Music 51 is, of necessity, a very difficult and technical course which must supply not only the materials necessary for harmonic analysis, but also a solid technical background for the future composer. There is a large amount of mechanical exercises and memorization; "real" music is used for the most part in an illustrative capacity rather than as an object of study itself. A year of Music 51 is often more than enough to persuade a student against music as a field of concentration.
Music as a Science
The criticism intended is not of Music 51 as a course so much as of its position in the concentration program. Members of the department look upon the harmony courses as a necessary evil, comparing them with the equally distasteful elementary science courses. This comparison betrays the inclination so prevalent at Harvard to approach music in a scientific manner. This may be the soundest method in the long view, but pedagogically, it is rather more doubtful. After a year of music study essentially divorced from music itself, the student may become disillusioned with music as a formal study. The technical approach, through Music 51, tends toward a kind of dehumanization of music, reducing it in the eyes of the student to a study of rules and observation, of when they are applied, and when broken.
Unpopular Theory Courses
The alternative to this approach is not necessarily the "raised eyebrows, cryptic comment, and other signs of understanding too occult for syntax" school of criticism. But the Department can, without lowering its commendable standards, re-examine the undergraduate theory courses in which concentrators complain that there are too many detailed exercises intended as a discipline for composers. And although popularity is not always a proper criterion of a good course, consistent unpopularity often indicates a basic defect; when this popularity comes from those most interested in a subject as music majors are, it should be noted and acted upon. Now that Music 1 is no longer the introductory course, Music 51, if it is to remain in its primary position, should be tempered often with the reminder that music is not identical with harmonic rules, but that it is, after all, an art which is, in many aspects, irrational.
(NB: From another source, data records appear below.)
/-- Words written out in the spec decode to the statements beside them (95_test_vectors.md; R116). -/
def Obligations.WordsOfTheSpecDecode : Prop :=
  decode 0x01000000 = .ok .filter ∧ decode 0x02000000 = .ok .diff ∧ decode 0x03440000 = .ok (.resolve 2 4) ∧
  decode 0x04007104 = .ok (.iscombo 0x7104) ∧ decode 0x07000A80 = .ok (.mkcombo 0xA 0x80) ∧
  decode 0x0A600000 = .ok (.assemble 3) ∧ decode 0x0DD08005 = .ok (.kmwrite 6 16 0x8005) ∧
  decode 0x0EC00000 = .ok (.setlayer 6) ∧ decode 0x10000001 = .ok (.suspend true) ∧
  decode 0x1300000A = .ok (.rdreg 0x0A) ∧ decode 0x20FFFFFF = .error .illegalOpcode ∧
  decode 0x02800000 = .error .reserved

/-- The pseudo-instructions and their words (R117; D33): ENABLE, DISABLE, RDSTATUS, and COMBO for every pair of
u16 operands; and every statement that stands for a command assembles to a word, its encoding, which decodes to that
command. -/
def Obligations.PseudoInstructionWords : Prop :=
  (∀ d0 d1, (Statement.mk .enable [] d0 d1).word = some 0x0F000001) ∧
  (∀ d0 d1, (Statement.mk .disable [] d0 d1).word = some 0x0F000000) ∧
  (∀ d0 d1, (Statement.mk .rdstatus [] d0 d1).word = some 0x13000000) ∧
  (∀ (b m : BitVec 16) (d0 d1 : Option Word),
    (Statement.mk .combo [.num b.toNat, .num m.toNat] d0 d1).word =
      some (0x07000000#32 ||| (m.setWidth 32 &&& 0x0F00#32) ||| (b.setWidth 32 &&& 0xFF#32))) ∧
  (∀ (st : Statement) (i : Instr), st.instr = some i →
    ∃ w, st.word = some w ∧ w = encode i ∧ decode w = .ok i)

/-! ### Steps -/

/-- A step runs the decoded command: with a valid configuration, a strobe at the head of the schedule whose word
decodes to `i` makes the step `exec i` at the state that has taken the event and sampled the ports; a word that
is no command is rejected; a turn of the Sender, a reset and an empty schedule do what they do. `withFetchWord`
puts a word where the next step takes it. How events reach the block is the model's (log 1, log 2), and so is that a
rejected word ends in a next state (log 3). -/
def Obligations.StepRunsTheDecodedCommand : Prop :=
  ∀ s : State, s.cfg.valid = true →
    (∀ w p rest i, s.pending = .command w p :: rest → decode w = .ok i →
      step s = exec i { s with pending := rest, inp := p }) ∧
    (∀ w p rest e, s.pending = .command w p :: rest → decode w = .error e →
      step s = .next { s with
        pending := rest
        inp := p
        status := if s.fatal then 0x05 else (match e with | .illegalOpcode => 0x01 | .reserved => 0x02) }) ∧
    (∀ t ok rest, s.pending = .sender t ok :: rest →
      step s = .next (senderStep { s with
        pending := rest
        inp := { s.inp with
          now := t
          wakeOk := ok } })) ∧
    (∀ ok rest, s.pending = .reset ok :: rest → step s = .next ({ s with pending := rest }.applyReset ok)) ∧
    (s.pending = [] → step s = .next s) ∧
    (∀ (n w : Nat) i, decodeTableWord n w = some i → step (s.withFetchWord n w) = exec i s)

/-- A configuration that breaks R7 is refused, at every step, and nothing else is; the validity the step checks is R7
spelled out. That the parameters are a field of the state and the refusal is the step's is log 4; that the ends of the
consumer range must stand in order is the model's reading (log 19). That every other step answers a next state, a
rejected command and a step in the fatal state too, is the model's choice (log 3, log 26): R301 and R304 have a model
treat those as refusals and as a fault. -/
def Obligations.OnlyInvalidConfigurationIsRefused : Prop :=
  ∀ s : State, (s.cfg.valid = true ↔ ParametersMeetR7 s.cfg) ∧
    (¬ ParametersMeetR7 s.cfg → step s = .refused .invalidConfig) ∧
    (ParametersMeetR7 s.cfg → ∃ t, step s = .next t)

/-! ### Statuses -/

/-- The status of every 32-bit word in every state, by the order of checks of R302, and no word stops the block
(D3: the status codes are the spec's; that they are next states is the model's reading, log 3). -/
def Obligations.StatusOfEveryWord : Prop :=
  ∀ (w : Word) (s : State), ∃ t, runWord w s = .next t ∧ t.status = statusOfWord s.fatal w

/-- A rejected command is precise: a command that ends with a status other than OK changed nothing but STATUS
(R301, R309; D3, D27). -/
def Obligations.RejectedCommandChangesOnlyStatus : Prop :=
  ∀ (i : Instr) (s t : State), exec i s = .next t → t.status ≠ 0x00 → t = { s with status := t.status }

/-- No data condition raises a status: a command with legal operands, outside the fatal state, ends with OK
whatever the queue, the link, the switch, the repeat and the codes are. -/
def Obligations.DataConditionsRaiseNoStatus : Prop :=
  ∀ (i : Instr) (s : State), i.wellFormed = true → s.fatal = false → ∃ t, exec i s = .next t ∧ t.status = 0x00

/-- The fatal state: every word raises FATAL and does nothing else, the Sender takes no step, a reset clears it
exactly with INIT_OK = 1 (R304, R342; D36). It is a fault state that is never final (R304; U8): whatever STATUS holds,
so right after the reset that enters it too, it is one of fault, no run of a claim ends in it and it refutes every
observation. Only a reset with INIT_OK = 0 enters it, and every event but a reset with INIT_OK = 1 leaves it a fault
state. That the events in it are next states is the model's reading (log 3, log 26). -/
def Obligations.FatalStateOnlyLeavesByReset : Prop :=
  (∀ s : State, s.fatal = true →
    (∀ w : Word, runWord w s = .next { s with status := 0x05 }) ∧ senderStep s = s ∧
    (∀ ok, (s.applyReset ok).fatal = !ok) ∧
    s.treatment = .fault ∧ ¬ s.isFinal ∧ ∀ P : State → Prop, ¬ s.shows P) ∧
  (∀ s t : State, runEvent (.reset false) s = .next t → t.status = 0x00 ∧ t.treatment = .fault) ∧
  (∀ (e : Event) (s t : State), runEvent e s = .next t →
    (s.treatment = .fault → t.treatment = .fault ∨ (e = .reset true ∧ t.treatment = .accepted ∧ t.isFinal)) ∧
    (s.treatment ≠ .fault → t.treatment = .fault → e = .reset false))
The non-concentrator is really the step-child of the music department. An effort to alleviate somewhat the dearth of courses available to him is a projected course in music theory, Music 2, which the department will offer next year without pre-requisite. While this is an excellent addition to the catalogue, it does not begin to compensate for the fact that there is no consistent policy with regard to middle-group courses open to the general student. For the past few years, this has meant that there are no such courses. This spring, Assistant Professor Sapp is giving one, and it has attracted about five times as many students as used to be normal for such a course, despite the fact that it is given at a very crowded and popular hour. This should remove all doubt that there is a desire and a need for more courses of this type. The students should not have to wait another four years for the next.
The Music Department has stated that it wants to give more such courses, but that it is unable to do so because of obligations to graduate students, concentrators, and Music 1. It might be observed that several years ago, when there were also graduate students, concentrators, and Music 1, middle-group courses for the general student were given regularly. The fact that non-concentrators are not dependent solely on music courses does not remove the obligations of the Department to them and to the College.